RECORDED DATA.
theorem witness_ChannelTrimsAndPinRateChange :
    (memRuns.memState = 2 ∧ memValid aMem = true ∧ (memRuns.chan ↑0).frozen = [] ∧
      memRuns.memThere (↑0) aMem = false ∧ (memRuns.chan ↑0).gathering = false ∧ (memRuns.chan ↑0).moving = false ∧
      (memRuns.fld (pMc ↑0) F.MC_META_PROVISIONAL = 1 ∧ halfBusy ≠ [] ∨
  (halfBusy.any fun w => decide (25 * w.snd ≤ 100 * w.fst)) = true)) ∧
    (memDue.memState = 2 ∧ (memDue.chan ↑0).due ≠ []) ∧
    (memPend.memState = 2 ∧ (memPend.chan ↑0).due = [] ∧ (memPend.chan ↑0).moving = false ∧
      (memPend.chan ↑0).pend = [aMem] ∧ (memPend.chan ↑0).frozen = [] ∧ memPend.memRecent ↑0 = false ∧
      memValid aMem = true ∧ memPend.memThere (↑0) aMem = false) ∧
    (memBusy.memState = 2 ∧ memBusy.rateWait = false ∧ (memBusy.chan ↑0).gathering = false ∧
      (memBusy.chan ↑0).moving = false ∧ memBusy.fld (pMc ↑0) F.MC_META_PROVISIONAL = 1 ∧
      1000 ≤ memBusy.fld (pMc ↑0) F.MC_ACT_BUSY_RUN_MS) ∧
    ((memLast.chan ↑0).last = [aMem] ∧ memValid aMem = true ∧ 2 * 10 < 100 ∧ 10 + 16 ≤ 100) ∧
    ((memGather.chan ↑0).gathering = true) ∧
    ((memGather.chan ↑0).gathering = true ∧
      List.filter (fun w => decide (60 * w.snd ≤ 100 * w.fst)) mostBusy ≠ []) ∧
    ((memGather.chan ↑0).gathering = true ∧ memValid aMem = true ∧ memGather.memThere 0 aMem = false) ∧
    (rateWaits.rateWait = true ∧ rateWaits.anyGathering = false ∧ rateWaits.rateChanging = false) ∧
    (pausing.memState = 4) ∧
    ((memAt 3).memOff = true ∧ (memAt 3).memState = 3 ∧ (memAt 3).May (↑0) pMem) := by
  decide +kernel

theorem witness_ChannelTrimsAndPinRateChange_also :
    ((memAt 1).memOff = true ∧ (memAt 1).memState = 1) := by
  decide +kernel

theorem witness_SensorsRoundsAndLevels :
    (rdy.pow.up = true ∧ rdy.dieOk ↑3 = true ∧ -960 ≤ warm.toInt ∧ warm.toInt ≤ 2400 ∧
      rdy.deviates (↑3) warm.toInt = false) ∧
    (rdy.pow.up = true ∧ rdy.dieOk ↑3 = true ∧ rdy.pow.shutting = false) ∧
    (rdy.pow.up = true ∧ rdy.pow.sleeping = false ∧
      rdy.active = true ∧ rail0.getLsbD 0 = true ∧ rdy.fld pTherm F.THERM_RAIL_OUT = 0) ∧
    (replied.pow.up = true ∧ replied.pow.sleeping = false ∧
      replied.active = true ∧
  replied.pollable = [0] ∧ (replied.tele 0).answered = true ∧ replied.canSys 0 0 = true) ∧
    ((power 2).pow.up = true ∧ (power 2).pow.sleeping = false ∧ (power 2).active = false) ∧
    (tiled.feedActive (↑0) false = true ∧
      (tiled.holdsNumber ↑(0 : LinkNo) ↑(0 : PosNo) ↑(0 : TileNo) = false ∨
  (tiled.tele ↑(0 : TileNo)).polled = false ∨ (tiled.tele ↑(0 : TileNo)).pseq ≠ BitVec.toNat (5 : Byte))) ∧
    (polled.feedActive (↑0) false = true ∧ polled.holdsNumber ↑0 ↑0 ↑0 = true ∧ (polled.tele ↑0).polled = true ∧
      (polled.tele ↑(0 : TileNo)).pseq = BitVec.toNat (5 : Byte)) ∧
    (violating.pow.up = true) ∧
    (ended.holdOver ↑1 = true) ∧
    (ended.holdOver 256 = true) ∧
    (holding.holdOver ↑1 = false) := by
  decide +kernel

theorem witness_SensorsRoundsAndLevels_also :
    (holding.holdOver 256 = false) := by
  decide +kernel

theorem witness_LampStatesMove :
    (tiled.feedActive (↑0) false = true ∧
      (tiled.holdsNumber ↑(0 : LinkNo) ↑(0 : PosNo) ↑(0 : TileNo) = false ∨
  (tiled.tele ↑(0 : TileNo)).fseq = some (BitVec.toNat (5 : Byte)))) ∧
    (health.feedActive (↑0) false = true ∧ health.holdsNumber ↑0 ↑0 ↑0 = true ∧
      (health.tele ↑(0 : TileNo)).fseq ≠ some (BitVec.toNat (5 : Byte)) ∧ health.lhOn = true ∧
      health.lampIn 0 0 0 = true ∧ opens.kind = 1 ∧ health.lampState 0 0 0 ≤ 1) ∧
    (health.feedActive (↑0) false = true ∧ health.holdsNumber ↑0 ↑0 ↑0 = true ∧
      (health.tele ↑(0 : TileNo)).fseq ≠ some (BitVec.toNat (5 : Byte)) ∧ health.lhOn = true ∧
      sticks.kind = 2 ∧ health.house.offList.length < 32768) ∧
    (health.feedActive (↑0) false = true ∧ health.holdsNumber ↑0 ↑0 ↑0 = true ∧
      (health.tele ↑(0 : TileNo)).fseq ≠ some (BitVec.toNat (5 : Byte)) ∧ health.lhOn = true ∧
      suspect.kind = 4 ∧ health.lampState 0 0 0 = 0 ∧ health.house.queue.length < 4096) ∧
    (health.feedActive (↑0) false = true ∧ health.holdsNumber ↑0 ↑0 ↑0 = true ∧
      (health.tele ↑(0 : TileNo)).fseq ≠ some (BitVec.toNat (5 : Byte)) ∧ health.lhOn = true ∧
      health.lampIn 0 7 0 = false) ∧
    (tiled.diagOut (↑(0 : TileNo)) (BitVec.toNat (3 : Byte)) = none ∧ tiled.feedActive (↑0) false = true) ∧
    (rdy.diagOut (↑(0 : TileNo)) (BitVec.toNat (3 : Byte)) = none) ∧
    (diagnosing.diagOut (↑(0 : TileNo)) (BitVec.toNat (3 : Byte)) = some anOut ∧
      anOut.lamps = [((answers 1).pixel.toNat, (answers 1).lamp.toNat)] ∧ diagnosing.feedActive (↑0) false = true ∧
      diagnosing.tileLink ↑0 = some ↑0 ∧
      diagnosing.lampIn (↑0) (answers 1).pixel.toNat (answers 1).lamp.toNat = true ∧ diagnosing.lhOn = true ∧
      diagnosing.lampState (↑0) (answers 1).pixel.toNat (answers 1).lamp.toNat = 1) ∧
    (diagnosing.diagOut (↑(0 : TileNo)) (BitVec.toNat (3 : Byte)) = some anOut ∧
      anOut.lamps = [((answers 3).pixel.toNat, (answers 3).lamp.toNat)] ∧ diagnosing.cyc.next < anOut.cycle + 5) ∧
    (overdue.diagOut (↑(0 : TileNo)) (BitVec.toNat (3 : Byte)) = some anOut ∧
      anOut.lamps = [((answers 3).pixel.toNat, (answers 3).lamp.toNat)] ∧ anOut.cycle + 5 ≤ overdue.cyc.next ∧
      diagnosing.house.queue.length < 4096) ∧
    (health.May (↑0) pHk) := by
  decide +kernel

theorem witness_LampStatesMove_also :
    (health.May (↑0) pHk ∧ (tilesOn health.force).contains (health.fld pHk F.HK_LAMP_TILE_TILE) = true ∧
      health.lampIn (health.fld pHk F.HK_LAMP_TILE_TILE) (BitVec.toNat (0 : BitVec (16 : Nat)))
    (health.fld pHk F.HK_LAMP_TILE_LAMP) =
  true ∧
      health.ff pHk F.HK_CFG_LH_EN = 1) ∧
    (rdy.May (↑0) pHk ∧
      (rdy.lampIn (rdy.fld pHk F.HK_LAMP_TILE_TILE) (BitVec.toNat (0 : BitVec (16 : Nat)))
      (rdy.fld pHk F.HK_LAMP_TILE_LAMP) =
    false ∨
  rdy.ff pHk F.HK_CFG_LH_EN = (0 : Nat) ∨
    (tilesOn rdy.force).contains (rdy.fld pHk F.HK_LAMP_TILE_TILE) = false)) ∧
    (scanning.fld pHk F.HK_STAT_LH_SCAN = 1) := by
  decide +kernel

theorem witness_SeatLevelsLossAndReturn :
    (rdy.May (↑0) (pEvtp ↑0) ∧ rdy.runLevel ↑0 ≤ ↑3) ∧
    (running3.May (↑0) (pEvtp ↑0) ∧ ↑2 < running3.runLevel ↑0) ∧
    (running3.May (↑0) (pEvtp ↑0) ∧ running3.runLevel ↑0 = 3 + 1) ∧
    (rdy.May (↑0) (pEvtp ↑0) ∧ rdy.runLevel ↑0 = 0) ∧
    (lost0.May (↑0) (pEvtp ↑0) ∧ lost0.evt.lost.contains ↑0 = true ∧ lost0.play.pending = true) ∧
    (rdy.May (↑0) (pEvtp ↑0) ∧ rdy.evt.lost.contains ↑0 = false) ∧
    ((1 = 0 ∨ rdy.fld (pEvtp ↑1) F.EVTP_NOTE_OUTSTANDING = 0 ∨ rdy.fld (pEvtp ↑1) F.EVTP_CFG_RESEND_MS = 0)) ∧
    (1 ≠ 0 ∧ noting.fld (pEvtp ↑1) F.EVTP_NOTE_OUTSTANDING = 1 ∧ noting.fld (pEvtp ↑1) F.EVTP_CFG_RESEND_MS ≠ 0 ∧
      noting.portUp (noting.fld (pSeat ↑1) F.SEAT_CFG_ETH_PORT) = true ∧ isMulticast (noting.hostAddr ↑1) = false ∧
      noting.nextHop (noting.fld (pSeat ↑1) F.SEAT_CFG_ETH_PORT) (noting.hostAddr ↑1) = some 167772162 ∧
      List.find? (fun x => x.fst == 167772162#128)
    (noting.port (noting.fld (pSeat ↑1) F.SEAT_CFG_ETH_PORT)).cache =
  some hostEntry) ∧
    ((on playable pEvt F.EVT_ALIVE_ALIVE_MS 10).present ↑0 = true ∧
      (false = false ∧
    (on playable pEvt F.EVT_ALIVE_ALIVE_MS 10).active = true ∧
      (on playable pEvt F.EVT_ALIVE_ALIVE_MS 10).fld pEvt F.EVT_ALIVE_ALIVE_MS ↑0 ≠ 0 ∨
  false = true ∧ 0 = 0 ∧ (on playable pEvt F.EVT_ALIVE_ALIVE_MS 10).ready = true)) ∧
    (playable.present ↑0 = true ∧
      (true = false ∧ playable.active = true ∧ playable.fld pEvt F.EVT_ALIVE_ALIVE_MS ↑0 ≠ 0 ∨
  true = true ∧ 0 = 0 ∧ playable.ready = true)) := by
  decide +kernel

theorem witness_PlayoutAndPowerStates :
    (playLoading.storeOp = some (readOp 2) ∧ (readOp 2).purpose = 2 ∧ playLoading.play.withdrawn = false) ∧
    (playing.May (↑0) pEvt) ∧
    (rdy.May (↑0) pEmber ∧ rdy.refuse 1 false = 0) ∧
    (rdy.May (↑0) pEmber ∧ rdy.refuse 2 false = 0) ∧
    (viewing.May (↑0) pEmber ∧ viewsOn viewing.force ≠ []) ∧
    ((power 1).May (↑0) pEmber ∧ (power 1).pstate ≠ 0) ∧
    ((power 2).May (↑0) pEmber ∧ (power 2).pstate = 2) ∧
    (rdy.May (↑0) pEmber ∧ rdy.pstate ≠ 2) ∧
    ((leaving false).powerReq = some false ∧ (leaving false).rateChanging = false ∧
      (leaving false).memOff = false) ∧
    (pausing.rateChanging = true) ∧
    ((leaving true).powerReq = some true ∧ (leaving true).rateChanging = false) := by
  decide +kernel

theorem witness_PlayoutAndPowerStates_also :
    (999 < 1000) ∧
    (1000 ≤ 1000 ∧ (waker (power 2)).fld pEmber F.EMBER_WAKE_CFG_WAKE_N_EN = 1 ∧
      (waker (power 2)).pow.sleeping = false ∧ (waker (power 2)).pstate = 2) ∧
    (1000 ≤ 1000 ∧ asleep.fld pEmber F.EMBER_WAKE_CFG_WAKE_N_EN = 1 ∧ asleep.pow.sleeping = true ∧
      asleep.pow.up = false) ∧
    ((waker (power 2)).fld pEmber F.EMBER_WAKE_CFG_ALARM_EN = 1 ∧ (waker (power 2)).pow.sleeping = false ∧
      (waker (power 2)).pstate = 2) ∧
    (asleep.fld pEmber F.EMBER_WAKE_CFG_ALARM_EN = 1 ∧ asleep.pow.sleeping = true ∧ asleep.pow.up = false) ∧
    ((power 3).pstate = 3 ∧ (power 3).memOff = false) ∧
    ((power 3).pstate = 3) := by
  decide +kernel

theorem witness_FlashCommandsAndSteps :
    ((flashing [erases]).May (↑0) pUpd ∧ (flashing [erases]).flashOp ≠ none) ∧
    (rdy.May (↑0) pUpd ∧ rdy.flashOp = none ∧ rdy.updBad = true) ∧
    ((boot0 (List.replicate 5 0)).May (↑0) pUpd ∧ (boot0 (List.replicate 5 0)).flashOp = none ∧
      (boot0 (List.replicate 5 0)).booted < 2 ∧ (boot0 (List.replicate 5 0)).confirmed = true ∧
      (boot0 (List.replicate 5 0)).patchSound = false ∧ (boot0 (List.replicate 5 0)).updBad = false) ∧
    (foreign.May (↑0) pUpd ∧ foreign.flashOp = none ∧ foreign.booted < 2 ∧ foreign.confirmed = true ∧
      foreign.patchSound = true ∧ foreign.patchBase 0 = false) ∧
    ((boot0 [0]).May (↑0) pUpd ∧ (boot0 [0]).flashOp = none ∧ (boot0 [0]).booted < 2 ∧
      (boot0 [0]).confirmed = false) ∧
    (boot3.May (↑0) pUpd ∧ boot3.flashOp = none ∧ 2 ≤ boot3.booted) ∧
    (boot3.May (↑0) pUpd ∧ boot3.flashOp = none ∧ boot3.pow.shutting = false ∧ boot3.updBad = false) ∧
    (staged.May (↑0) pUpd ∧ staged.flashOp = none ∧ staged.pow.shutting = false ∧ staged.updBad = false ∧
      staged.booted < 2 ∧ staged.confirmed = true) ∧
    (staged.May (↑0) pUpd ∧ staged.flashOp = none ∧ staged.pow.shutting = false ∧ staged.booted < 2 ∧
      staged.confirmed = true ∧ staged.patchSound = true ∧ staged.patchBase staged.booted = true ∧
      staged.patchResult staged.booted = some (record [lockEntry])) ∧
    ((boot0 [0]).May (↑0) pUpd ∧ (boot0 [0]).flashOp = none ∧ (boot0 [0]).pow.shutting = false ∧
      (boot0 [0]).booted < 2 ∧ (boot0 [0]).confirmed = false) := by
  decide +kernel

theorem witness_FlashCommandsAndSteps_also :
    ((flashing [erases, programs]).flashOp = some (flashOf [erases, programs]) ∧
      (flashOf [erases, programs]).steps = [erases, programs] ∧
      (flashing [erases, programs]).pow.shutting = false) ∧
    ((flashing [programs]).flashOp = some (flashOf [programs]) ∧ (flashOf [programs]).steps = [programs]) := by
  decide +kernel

EXERCISE AIM. Taking the records from the top, repeat each line exactly until you have repeated the line that contains "(memPend.memState = 2".

EXERCISE ANSWER.
theorem witness_ChannelTrimsAndPinRateChange :
    (memRuns.memState = 2 ∧ memValid aMem = true ∧ (memRuns.chan ↑0).frozen = [] ∧
      memRuns.memThere (↑0) aMem = false ∧ (memRuns.chan ↑0).gathering = false ∧ (memRuns.chan ↑0).moving = false ∧
      (memRuns.fld (pMc ↑0) F.MC_META_PROVISIONAL = 1 ∧ halfBusy ≠ [] ∨
  (halfBusy.any fun w => decide (25 * w.snd ≤ 100 * w.fst)) = true)) ∧
    (memDue.memState = 2 ∧ (memDue.chan ↑0).due ≠ []) ∧
    (memPend.memState = 2 ∧ (memPend.chan ↑0).due = [] ∧ (memPend.chan ↑0).moving = false ∧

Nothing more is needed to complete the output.